Monday, November 18, 2019

Intermediate Languages for Automated Spatial Computing

Yi-Hsiang Lai presenting on Wed. 11/20/19-- 

With the pursuit of improving compute performance under strict power constraints, there is an increasing need for deploying applications to heterogeneous hardware architectures with accelerators, such as PIMs and FPGAs. However, although these heterogeneous computing platforms are becoming widely available, they are very difficult to program. As a result, the use of such platforms has been limited to a small subset of programmers with specialized hardware knowledge.

To tackle this challenge, we introduce HeteroCL, a programming infrastructure composed of a Python-based domain-specific language (DSL) and a compilation flow. The HeteroCL DSL provides a clean programming abstraction that decouples algorithm specification from three important types of hardware customization in compute, data types, and memory architectures. HeteroCL further captures the interdependence among these different customization techniques, allowing programmers to explore various performance/area/accuracy trade-offs in a systematic and productive manner. In addition, our framework produces highly efficient hardware implementations for a variety of popular workloads by targeting spatial architecture templates such as systolic arrays and stencil with dataflow architectures. HeteroCL further incorporates the T2S framework developed by Intel Lab. T2S is an intermediate programming model extended from Halide for high-performance systolic architectures. Similar to HetoerCL, T2S cleanly decouples the temporal definition from spatial mapping, which enables productive programming and efficient design space exploration. 

Experimental results show that HeteroCL allows programmers to explore the design space efficiently in both performance and accuracy by combining different types of hardware customization and targeting spatial architectures, while keeping the algorithm code intact.

Friday, November 8, 2019

Exploiting Dynamic Sparsity in Neural Network Accelerators

Yuan Zhou Presenting on Wednesday, 11/13/19 at 1:00PM ET.

Convolutional neural networks (CNNs) have demonstrated human-level performance in many vision-related tasks, including image classification, segmentation, and real-time tasks such as autonomous driving and robotic manipulation. While modern CNNs continue to achieve higher accuracy, they also have larger model sizes and require more computation. As a result, it is challenging to deploy these compute-intensive CNN models to a wider range of applications, especially for embedded and mobile platforms which are area- and power-constrained. 

In this talk, I will introduce our work on reducing the computational costs of CNNs by exploiting dynamic sparsity at run time. I will first present channel gating, a fine-grained dynamic pruning technique for CNN inference. Channel gating identifies the regions in the feature map of each CNN layer that contribute less to the classification result, and turns off a subset of channels for computing the activations in these less important regions. Since channel gating preserves the memory locality in the channel dimension, a CNN with channel gating can be effectively mapped to a slightly modified weight-stationary CNN accelerator. Running a channel gating ResNet-18 model with 2.8x theoretical FLOP reduction, our accelerator achieves 2.3x speedup over the baseline on ImageNet. We further demonstrate that channel gating is suitable for near-memory CNN acceleration by simulating a compute-constrained, high-bandwidth platform. With sufficient memory bandwidth, the actual speedup of the channel gating accelerator scales almost linearly with the theoretical FLOP reduction. 
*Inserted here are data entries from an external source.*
-- ==== Sys2Proof/Machine/Image.lean ====
section
/-! DEFINITION. The checks that the steward firmware makes of a graph image before it loads it (R191 to R195, R338, R385, R438). -/

namespace Sys2Proof.Machine

/-! ## CRC-32C (R193, R282) -/

/-- A byte of the CRC-32C (R282). -/
def crcByte (crc : Nat) (b : Byte) : Nat :=
  (List.range 8).foldl (fun c _ => if c % 2 = 1 then (c / 2) ^^^ 0x82F63B78 else c / 2) (crc ^^^ b.toNat)

/-- CRC-32C of bytes. -/
def crc32c (bs : List Byte) : Nat := (bs.foldl crcByte 0xFFFFFFFF) ^^^ 0xFFFFFFFF

/-! ## Fields of an image (R191 to R193) -/

/-- The number in n bytes of an image, from byte o on. -/
def State.img (s : State) (pa o n : Nat) : Nat := leNat (memBytes s.mem (pa + o) n)

/-- Sections of an image. -/
def State.imgSections (s : State) (pa : Nat) : Nat := s.img pa 10 2
/-- Byte offset of the section table. -/
def State.imgSectab (s : State) (pa : Nat) : Nat := s.img pa 16 4
/-- Byte offset of the relocation table. -/
def State.imgReloff (s : State) (pa : Nat) : Nat := s.img pa 20 4
/-- Byte offset of the signature. -/
def State.imgSigoff (s : State) (pa : Nat) : Nat := s.img pa 24 4
/-- Bytes of an image. -/
def State.imgSize (s : State) (pa : Nat) : Nat := s.imgSigoff pa + s.img pa 28 4
/-- Byte offset of the table entry of section i. -/
def State.imgEntry (s : State) (pa i : Nat) : Nat := s.imgSectab pa + 16 * i
/-- Byte offset of section i. -/
def State.imgSection (s : State) (pa i : Nat) : Nat := s.img pa (s.imgEntry pa i + 4) 4
/-- 32-bit words of section i. -/
def State.imgWords (s : State) (pa i : Nat) : Nat := s.img pa (s.imgEntry pa i + 8) 4

/-- The sections that the firmware loads: those of fold 0 (R192, R438). -/
def State.imgLoaded (s : State) (pa : Nat) : List Nat := (List.range (s.img pa 70 2)).map (s.img pa 68 2 + ·)

/-- The first of some conditions that holds, by what stands beside it. -/
def firstOf {α : Type} (l : List (Bool × α)) : Option α := (l.find? (fun e => e.1)).map (·.2)

/-! ## The checks (R385) -/

/-- Code 0x03: the fields of a fold's entry. Fold 0 is carried and equals the region, which has the header's width and height; the others
fit inside it, and an entry that is not carried is zero (R192, R385). -/
def State.foldBad (s : State) (pa k : Nat) : Option Nat :=
  let o := 64 + 8 * k
  let w := s.img pa (o + 1) 1
  let h := s.img pa (o + 2) 1
  let first := s.img pa (o + 4) 2
  let count := s.img pa (o + 6) 2
  if s.img pa o 1 = 0 then firstOf [(k == 0 || s.img pa o 8 != 0, o)]
  else firstOf
    [(decide (1 < s.img pa o 1) || decide (w < 1) || decide (h < 1) || decide (s.img pa 6 1 < w) || decide (s.img pa 7 1 < h)
        || (k == 0 && (w != s.img pa 6 1 || h != s.img pa 7 1)) || s.img pa (o + 3) 1 != 0, o),
     (decide (w * h < count) || decide (s.imgSections pa < first + count), o + 4)]

/-- Code 0x03: the header and fold table fields, by the word of the first that is out of range (R191, R192). -/
def State.headerBad (s : State) (pa : Nat) : Option Nat :=
  let carried := ((List.range 4).filter (fun k => s.img pa (64 + 8 * k) 1 != 0)).length
  (firstOf [(decide (s.img pa 6 1 < 1) || decide (48 < s.img pa 6 1) || decide (s.img pa 7 1 < 1) || decide (10 < s.img pa 7 1), 4),
    (decide (s.img pa 8 1 < 1) || decide (4 < s.img pa 8 1) || s.img pa 8 1 != carried, 8)]).or
      ((List.range 4).findSome? (s.foldBad pa))

/-- Code 0x07: the offsets of the header, whose tables lie behind each other in the image, by their words (R191; log 37). -/
def State.offsetBad (s : State) (pa limit : Nat) : Option Nat :=
  firstOf
    [(decide (s.imgSectab pa < 96) || decide (s.imgReloff pa < s.imgSectab pa + 16 * s.imgSections pa), 16),
     (decide (s.imgSigoff pa < s.imgReloff pa) || (s.imgSigoff pa - s.imgReloff pa) % 8 != 0, 20),
     (decide (s.imgSigoff pa < 96), 24), (decide (limit < pa + s.imgSize pa), 28)]

/-- Code 0x07: the place and length of a section, of 65,536 words at most (R193, R438), by the words of its table entry. -/
def State.sectionBad (s : State) (pa i : Nat) : Option Nat :=
  let o := s.imgSection pa i
  firstOf
    [(decide (o < 96) || o % 8 != 0, s.imgEntry pa i + 4),
     (decide (65536 < s.imgWords pa i) || decide (s.imgReloff pa < o + 4 * s.imgWords pa i), s.imgEntry pa i + 8)]

/-- The code blocks of a section, from byte o to its end: where the payload of each begins, and its bytes (R194). -/
def State.codeBlocks (s : State) (pa hi : Nat) : Nat → Nat → List (Nat × Nat)
  | 0, _ => []
  | n + 1, o =>
    if hi < o + 8 then []
    else
      let len := s.img pa (o + 4) 4
      (if s.img pa o 1 = 6 then [(o + 8, len)] else []) ++ s.codeBlocks pa hi n (o + 8 + (len + 7) / 8 * 8)

/-- Code 0x0A: a code block of a section on a page of the firmware's address space with X = 0 (R111; log 37), by its place. -/
def State.codePageBad (s : State) (die pa i : Nat) : Option Nat :=
  let o := s.imgSection pa i
  let n := s.imgWords pa i
  ((s.codeBlocks pa (o + 4 * n) (n / 2) o).flatMap (fun e =>
    (pageSpans (BitVec.ofNat 64 (pa + e.1)) e.2).map (fun p => p.1.toNat))).findSome? (fun a =>
      match s.walk die (s.core (stewardOf die)).asid (BitVec.ofNat 64 a) with
      | .leaf _ pte _ => if pte.getLsbD 4 then none else some (a - pa)
      | _ => none)

/-- Code 0x06: the CRC-32C of a section, by its word of the table entry (R193). -/
def State.crcBad (s : State) (pa i : Nat) : Option Nat :=
  firstOf [(crc32c (memBytes s.mem (pa + s.imgSection pa i) (4 * s.imgWords pa i)) != s.img pa (s.imgEntry pa i + 12) 4,
    s.imgEntry pa i + 12)]

/-- Code 0x08: a relocation of a reserved kind, or of a field outside its section, by its entry (R195). -/
def State.relocBad (s : State) (pa i : Nat) : Option Nat :=
  let o := s.imgReloff pa + 8 * i
  let sec := s.img pa o 2
  let kind := s.img pa (o + 2) 1
  let word := s.img pa (o + 4) 4
  firstOf [(decide (kind < 1) || decide (2 < kind) || decide (s.imgSections pa ≤ sec) || word % 8 != 0
    || decide (4 * s.imgWords pa sec < word + 8) || decide (64 < s.img pa (o + 3) 1 + (if kind = 1 then 13 else 10)), o)]

/-- Clusters of a region that are not fused off. -/
def State.working (s : State) (r : Region) : Nat :=
  ((List.range 480).filter (fun c => r.holds c && !s.fusedOff c)).length

/-- Code 0x09: the job's region, where it has been allotted, holds fewer working clusters than fold 0 has sections (R438; log 37). -/
def State.regionShort (s : State) (job pa : Nat) : Bool :=
  s.regions.any (fun e => e.2.job == job && decide (s.working e.2 < s.img pa 70 2))

/-- What a failing check of R385 gives: its code and the byte of the image that the record names. -/
def codeAt (code : Nat) (o : Option Nat) : Option (Nat × Nat) := o.map (fun o => (code, o))

/-- The digest and the signature, as the security processor finds them (R436): codes 0x04 and 0x05. -/
def State.signatureBad (s : State) (pa : Nat) : Option (Nat × Nat) :=
  match s.verifyImageAt pa (s.imgSigoff pa) (s.img pa 28 4) with
  | 2 => none
  | 3 => some (0x04, 32)
  | _ => some (0x05, s.imgSigoff pa)

/-- The checks of an image of a chain that ends at a byte, in the order in which the firmware makes them: the first that fails, with its
IMAGE code and the byte of the image that its record names (R385; log 37). CODESEAL rejections, code 0x0B, come with the load. -/
def State.imageFault (s : State) (die job pa limit : Nat) : Option (Nat × Nat) :=
  (codeAt 0x01 (firstOf [(s.img pa 0 4 != 0x4756544F, 0)])).or <|
  (codeAt 0x02 (firstOf [(s.img pa 4 2 != 1, 4)])).or <|
  (codeAt 0x03 (s.headerBad pa)).or <|
  (codeAt 0x07 (s.offsetBad pa limit)).or <|
  (codeAt 0x07 ((List.range (s.imgSections pa)).findSome? (s.sectionBad pa))).or <|
  (codeAt 0x0A ((s.imgLoaded pa).findSome? (s.codePageBad die pa))).or <|
  (codeAt 0x09 (firstOf [(s.regionShort job pa, 64)])).or <|
  (s.signatureBad pa).or <|
  (codeAt 0x06 ((s.imgLoaded pa).findSome? (s.crcBad pa))).or <|
  codeAt 0x08 ((List.range ((s.imgSigoff pa - s.imgReloff pa) / 8)).findSome? (s.relocBad pa))

/-- Bytes of an image that its checks read: all of it when it lies within its chain, else its header. -/
def State.imgRead (s : State) (pa limit : Nat) : Nat := if pa + s.imgSize pa ≤ limit then max 64 (s.imgSize pa) else 64

/-- The image of a chain behind one (R338): the next multiple of 4,096 at or after its end. -/
def State.imageAfter (s : State) (pa : Nat) : Nat := (pa + s.imgSize pa + 4095) / 4096 * 4096

end Sys2Proof.Machine
end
I will then briefly talk about our ongoing work, precision gating. Compared with channel gating, precision gating reduces computation by exploiting dynamic sparsity in another direction. Rather than pruning away entire channels at non-important pixel locations, precision gating uses low arithmetic precision at these locations while keeping the original precision at important locations. We believe precision gating is also suitable for near-memory CNN acceleration since it can effectively reduce the computational costs of CNN inference.